His research has focused on understanding the physical and chemical properties of matter in condensed and molecular phases using computational methods based on first-principles microscopic quantum theory.
Parrinello has been professor of computational science at ETH Zurich since 2001 and for part of this time was also director of the Swiss Center for Scientific Computing (CSCS) in Manno, Switzerland. Prior to joining ETH, he was director at the Max Planck Institute for Solid State Research in Stuttgart, Germany; manager at the IBM Research Laboratory in Zurich; and professor at SISSA in Trieste, Italy.
Parrinello's scientific interests include the study of complex chemical reactions, hydrogen-bonded systems, catalysis, materials science and large-scale motion in proteins.
He holds five honorary doctorates and received the 2009 Dirac Medal of the International Centre for Theoretical Physics, the 2006 Somaini prize of the Italian Physical Society, the 2001 American Chemical Society Award in Theoretical Chemistry, the 1995 Raman prize, and the 1990 Europhysics prize. He is a member of the Royal Society (UK), the Accademia dei Lincei (Italy), the Max Planck Institute (Germany), the American Physical Society, the International Academy of Quantum Molecular Science, and the Berlin-Brandenburgische Akademie der Wissenschaften.
Established in 1992 in memory of high-performance computing pioneer Sidney Fernbach, the award recognizes innovative approaches to HPC applications.
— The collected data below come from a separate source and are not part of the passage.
-- ==== Sys2Proof/Config.lean ====
section
/-! DEFINITION. What an implementation fixes (the parameters of R7 and R62) and the free values the spec calls
`anyval` (R14): constants with no body, so that no proof can see one. -/

namespace Sys2Proof

/-- The parameters of R7 and the three aperture bases of R62. A machine state carries them unchanged, so every
statement over all states is a statement over all parameters. -/
structure Params where
  /-- `IN_BUF_SIZE`, bytes of IN_BUF. -/
  inBufSize : Nat
  /-- `OUT_BUF_SIZE`, bytes of OUT_BUF. -/
  outBufSize : Nat
  /-- `MAX_CODE_LEN`. -/
  maxCodeLen : Nat
  /-- `REG_BASE`, open (D36). -/
  regBase : Nat
  /-- `IN_BASE`, open (D36). -/
  inBase : Nat
  /-- `OUT_BASE`, open (D36). -/
  outBase : Nat
deriving DecidableEq, Repr

namespace Config

/-- Bytes of the register aperture REG (R61). -/
abbrev regBytes : Nat := 0x8000

/-- `MAX_NODES` (R7): entries of the NODE arena. -/
abbrev maxNodes : Nat := 511

/-- The constant the ID register reads, "HUF1" (R24). -/
abbrev idWord : Word := 0x48554631#32

/-- The word a host read returns where the spec says `anyval` (R75, R231, Unspec windows R39 R41), by draw number.
A free value: DESIGN CHOICE, log entry 2. -/
opaque freeWord : Nat → Word

/-- The count FREQ[s] holds after a draw (R50, R205), by draw number and symbol. A free value: DESIGN CHOICE, log entry 2. -/
opaque freeFreq : Nat → Byte → Word

/-- The byte a buffer holds where nothing has written since a draw (R50, R67, R205), by draw number and index.
A free value: DESIGN CHOICE, log entry 2. -/
opaque freeByte : Nat → Nat → Byte

end Config

/-- The parameters `State.reset` carries: the default MAX_CODE_LEN of R7, the smallest buffers R7 allows (those of
95_test_vectors.md), and bases that do not overlap (DESIGN CHOICE, log entry 4: no rule depends on them). -/
def Params.standard : Params where
  inBufSize := 8705
  outBufSize := 8705
  maxCodeLen := 255
  regBase := 0x40000000
  inBase := 0x50000000
  outBase := 0x60000000

end Sys2Proof
end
It acknowledges outstanding contributions in developing numerical algorithms and mathematical software that are important for computational modeling and simulation, or for using high-performance computers to solve large computational problems.
William Gropp, a developer of the message passing interface, was the 2008 winner of the Fernbach Award. Previous Sidney Fernbach Award recipients include Edward Seidel, John B. Bell, Marsha Berger, and Jack J. Dongarra.